▸ Instructions for the task: Return exactly the lines below, starting with the one that has "rw [Nat.div_lt_iff_lt_mul hd] at h" and going on through the one that has "exact ⟨_, _, h, rfl⟩".

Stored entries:
-------------------------
-- ==== Sys2Proof/Laws/Float.lean ====
section
/-! SUPPORT. The laws of rounding (40_lsoc_unit.md R114): a binary64 value rounds to itself, rounding is
monotone and never moves a fraction by more than half the spacing. -/

namespace Sys2Proof.Laws

open Sys2Proof Sys2Proof.Machine

theorem f64One_pos : 0 < f64One := by unfold f64One; positivity

/-! ### To a whole number -/

/-- A whole number rounds to itself. -/
theorem roundHalfEven_mul (n : Nat) {d : Nat} (hd : 0 < d) : roundHalfEven (n * d) d = n := by
  simp [roundHalfEven, hd]

/-- Rounding moves a fraction by at most one half, either way. -/
theorem roundHalfEven_near (n : Nat) {d : Nat} (hd : 0 < d) :
    2 * (roundHalfEven n d * d) ≤ 2 * n + d ∧ 2 * n ≤ 2 * (roundHalfEven n d * d) + d := by
  have h := Nat.div_add_mod n d
  have hm := Nat.mod_lt n hd
  have hc : d * (n / d) = n / d * d := Nat.mul_comm ..
  simp only [roundHalfEven]
  have e1 : (n / d + 1) * d = n / d * d + d := by ring
  have e0 : n / d % 2 = 0 ∨ n / d % 2 = 1 := by omega
  split_ifs
  · omega
  · rw [e1]; omega
  · rcases e0 with e0 | e0 <;> rw [e0]
    · rw [Nat.add_zero]; omega
    · rw [e1]; omega

/-- Rounding is monotone. -/
theorem roundHalfEven_mono {n n' : Nat} {d : Nat} (hd : 0 < d) (h : n ≤ n') :
    roundHalfEven n d ≤ roundHalfEven n' d := by
  by_contra hlt
  rw [not_le] at hlt
  have near := roundHalfEven_near n hd
  have near' := roundHalfEven_near n' hd
  have hstep : (roundHalfEven n' d + 1) * d ≤ roundHalfEven n d * d := Nat.mul_le_mul_right d hlt
  rw [Nat.add_mul, Nat.one_mul] at hstep
  obtain rfl : n = n' := by omega
  omega

/-- A fraction below a whole number rounds to at most that number. -/
theorem roundHalfEven_le {n d k : Nat} (hd : 0 < d) (h : n ≤ k * d) : roundHalfEven n d ≤ k := by
  simpa [roundHalfEven_mul k hd] using roundHalfEven_mono hd h

/-- A fraction not below a whole number rounds to at least that number. -/
theorem le_roundHalfEven {n d k : Nat} (hd : 0 < d) (h : k * d ≤ n) : k ≤ roundHalfEven n d := by
  simpa [roundHalfEven_mul k hd] using roundHalfEven_mono hd h

/-! ### To a binary64 magnitude -/

theorem spacingExp_mono {n n' d : Nat} (h : n ≤ n') : spacingExp n d ≤ spacingExp n' d :=
  Nat.sub_le_sub_right (Nat.log_mono_right (Nat.div_le_div_right h)) 52

/-- A fraction has fewer than 54 bits in units of its spacing. -/
theorem div_lt_spacing (n d : Nat) : n / d < 2 ^ 53 * 2 ^ spacingExp n d := by
  have h := Nat.lt_pow_succ_log_self (b := 2) (by norm_num) (n / d)
  rw [← Nat.pow_add]
  refine h.trans_le (Nat.pow_le_pow_right (by norm_num) ?_)
  unfold spacingExp; omega

/-- Where the spacing is more than one unit, a fraction has 53 bits in units of it. -/
theorem spacing_le_div {n d : Nat} (h : spacingExp n d ≠ 0) : 2 ^ 52 * 2 ^ spacingExp n d ≤ n / d := by
  have hlog : 52 < Nat.log 2 (n / d) := by unfold spacingExp at h; omega
  have hne : n / d ≠ 0 := by
    intro h0; simp [h0] at hlog
  have hp := Nat.pow_log_le_self 2 hne
  rw [← Nat.pow_add]
  refine le_trans (Nat.pow_le_pow_right (by norm_num) ?_) hp
  unfold spacingExp; omega

/-- The rounded magnitude in units of the spacing has at most 53 bits, or is 2^53. -/
theorem roundHalfEven_spacing_le (n : Nat) {d : Nat} (hd : 0 < d) :
    roundHalfEven n (d * 2 ^ spacingExp n d) ≤ 2 ^ 53 := by
  refine roundHalfEven_le (by positivity) ?_
  have h := div_lt_spacing n d
  rw [Nat.div_lt_iff_lt_mul hd] at h
  calc n ≤ 2 ^ 53 * 2 ^ spacingExp n d * d := h.le
    _ = _ := by ring

/-- A binary64 magnitude rounds to itself. -/
theorem roundMag_exact {m sig e d : Nat} (hd : 0 < d) (hs : sig < 2 ^ 53) (hm : m = sig * 2 ^ e) :
    roundMag (m * d) d = m := by
  have hdiv : m * d / d = m := Nat.mul_div_cancel m hd
  have hdvd : 2 ^ spacingExp (m * d) d ∣ m := by
    by_cases h0 : spacingExp (m * d) d = 0
    · simp [h0]
    · have hle := spacing_le_div h0
      rw [hdiv] at hle
      have he : spacingExp (m * d) d ≤ e := by
        by_contra hlt
        have h1 : 2 ^ (e + 1) ≤ 2 ^ spacingExp (m * d) d := Nat.pow_le_pow_right (by norm_num) (by omega)
        have h2 : sig * 2 ^ e < 2 ^ 53 * 2 ^ e := Nat.mul_lt_mul_of_pos_right hs (by positivity)
        have h3 : 2 ^ 52 * 2 ^ (e + 1) ≤ 2 ^ 52 * 2 ^ spacingExp (m * d) d := Nat.mul_le_mul_left _ h1
        have h4 : 2 ^ 52 * 2 ^ (e + 1) = 2 ^ 53 * 2 ^ e := by rw [pow_succ]; ring
        omega
      have hp : 2 ^ spacingExp (m * d) d ∣ 2 ^ e := Nat.pow_dvd_pow 2 he
      exact hm ▸ dvd_mul_of_dvd_right hp sig
  obtain ⟨k, hk⟩ := hdvd
  have hmul : m * d = k * (d * 2 ^ spacingExp (m * d) d) := by
    calc m * d = 2 ^ spacingExp (m * d) d * k * d := by rw [← hk]
      _ = _ := by ring
  have hround : roundHalfEven (m * d) (d * 2 ^ spacingExp (m * d) d) = k := by
    have := roundHalfEven_mul k (d := d * 2 ^ spacingExp (m * d) d) (by positivity)
    rwa [← hmul] at this
  unfold roundMag
  simp only [hround]
  rw [Nat.mul_comm]
  exact hk.symm

/-- The rounded magnitude is a binary64 magnitude but for the overflow limit. -/
theorem roundMag_shape (n : Nat) {d : Nat} (hd : 0 < d) :
    ∃ sig e : Nat, sig < 2 ^ 53 ∧ roundMag n d = sig * 2 ^ e := by
  rcases (roundHalfEven_spacing_le n hd).lt_or_eq with h | h
  · exact ⟨_, _, h, rfl⟩
  · refine ⟨1, 53 + spacingExp n d, by norm_num, ?_⟩
    simp only [roundMag, h, Nat.one_mul, Nat.pow_add]

/-- Rounding to binary64 is monotone. -/
theorem roundMag_mono {n n' d : Nat} (hd : 0 < d) (h : n ≤ n') : roundMag n d ≤ roundMag n' d := by
  unfold roundMag
  rcases (spacingExp_mono (d := d) h).lt_or_eq with hlt | heq
  · have h0 : spacingExp n' d ≠ 0 := by omega
    have hlow : 2 ^ 52 ≤ roundHalfEven n' (d * 2 ^ spacingExp n' d) := by
      refine le_roundHalfEven (by positivity) ?_
      have := (Nat.le_div_iff_mul_le hd).1 (spacing_le_div h0)
      calc 2 ^ 52 * (d * 2 ^ spacingExp n' d) = 2 ^ 52 * 2 ^ spacingExp n' d * d := by ring
        _ ≤ n' := this
    have hpow : 2 ^ (spacingExp n d + 1) ≤ 2 ^ spacingExp n' d := Nat.pow_le_pow_right (by norm_num) hlt
    calc roundHalfEven n (d * 2 ^ spacingExp n d) * 2 ^ spacingExp n d
        ≤ 2 ^ 53 * 2 ^ spacingExp n d := Nat.mul_le_mul_right _ (roundHalfEven_spacing_le n hd)
      _ = 2 ^ 52 * 2 ^ (spacingExp n d + 1) := by rw [pow_succ]; ring
      _ ≤ 2 ^ 52 * 2 ^ spacingExp n' d := Nat.mul_le_mul_left _ hpow
      _ ≤ _ := Nat.mul_le_mul_right _ hlow
  · simp only [heq]
    exact Nat.mul_le_mul_right _ (roundHalfEven_mono (by positivity) h)

/-- A fraction of at most a binary64 magnitude rounds to at most that magnitude. -/
theorem roundMag_le {n d m sig e : Nat} (hd : 0 < d) (hs : sig < 2 ^ 53) (hm : m = sig * 2 ^ e)
    (h : n ≤ m * d) : roundMag n d ≤ m := by
  simpa [roundMag_exact hd hs hm] using roundMag_mono hd h

/-- Below the limit, rounding gives a finite value. -/
theorem roundF64_of_lt {neg : Bool} {n d : Nat} (h : roundMag n d < f64Limit) :
    roundF64 neg n d = .fin neg (roundMag n d) := by
  simp [roundF64, Nat.not_le.2 h]

/-! ### Integers -/

@[simp] theorem signed_false (m : Nat) : signed false m = m := rfl

@[simp] theorem signed_true (m : Nat) : signed true m = -(m : Int) := rfl

/-- `toF64(n)` is `n`, exactly (R115). -/
theorem truncZ_toF64 (n : Int) : truncZ (toF64 n) = n := by
  unfold truncZ toF64
  simp only [Nat.mul_div_cancel _ f64One_pos, signed]
  by_cases h : n < 0
  · simp only [h, decide_true, if_true]; omega
  · simp only [h, decide_false, Bool.false_eq_true, if_false]; omega

@[simp] theorem isFinite_toF64 (n : Int) : isFinite (toF64 n) = true := rfl

/-- Narrowing an integer's binary64 value narrows the integer (R110, R117). -/
@[simp] theorem narrowF_toF64 (N : Nat) (n : Int) : narrowF N (toF64 n) = BitVec.ofInt N n := by
  simp [narrowF, truncZ_toF64]

end Sys2Proof.Laws
end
-------------------------
▸ Task result:
  rw [Nat.div_lt_iff_lt_mul hd] at h
  calc n ≤ 2 ^ 53 * 2 ^ spacingExp n d * d := h.le
    _ = _ := by ring

/-- A binary64 magnitude rounds to itself. -/
theorem roundMag_exact {m sig e d : Nat} (hd : 0 < d) (hs : sig < 2 ^ 53) (hm : m = sig * 2 ^ e) :
    roundMag (m * d) d = m := by
  have hdiv : m * d / d = m := Nat.mul_div_cancel m hd
  have hdvd : 2 ^ spacingExp (m * d) d ∣ m := by
    by_cases h0 : spacingExp (m * d) d = 0
    · simp [h0]
    · have hle := spacing_le_div h0
      rw [hdiv] at hle
      have he : spacingExp (m * d) d ≤ e := by
        by_contra hlt
        have h1 : 2 ^ (e + 1) ≤ 2 ^ spacingExp (m * d) d := Nat.pow_le_pow_right (by norm_num) (by omega)
        have h2 : sig * 2 ^ e < 2 ^ 53 * 2 ^ e := Nat.mul_lt_mul_of_pos_right hs (by positivity)
        have h3 : 2 ^ 52 * 2 ^ (e + 1) ≤ 2 ^ 52 * 2 ^ spacingExp (m * d) d := Nat.mul_le_mul_left _ h1
        have h4 : 2 ^ 52 * 2 ^ (e + 1) = 2 ^ 53 * 2 ^ e := by rw [pow_succ]; ring
        omega
      have hp : 2 ^ spacingExp (m * d) d ∣ 2 ^ e := Nat.pow_dvd_pow 2 he
      exact hm ▸ dvd_mul_of_dvd_right hp sig
  obtain ⟨k, hk⟩ := hdvd
  have hmul : m * d = k * (d * 2 ^ spacingExp (m * d) d) := by
    calc m * d = 2 ^ spacingExp (m * d) d * k * d := by rw [← hk]
      _ = _ := by ring
  have hround : roundHalfEven (m * d) (d * 2 ^ spacingExp (m * d) d) = k := by
    have := roundHalfEven_mul k (d := d * 2 ^ spacingExp (m * d) d) (by positivity)
    rwa [← hmul] at this
  unfold roundMag
  simp only [hround]
  rw [Nat.mul_comm]
  exact hk.symm

/-- The rounded magnitude is a binary64 magnitude but for the overflow limit. -/
theorem roundMag_shape (n : Nat) {d : Nat} (hd : 0 < d) :
    ∃ sig e : Nat, sig < 2 ^ 53 ∧ roundMag n d = sig * 2 ^ e := by
  rcases (roundHalfEven_spacing_le n hd).lt_or_eq with h | h
  · exact ⟨_, _, h, rfl⟩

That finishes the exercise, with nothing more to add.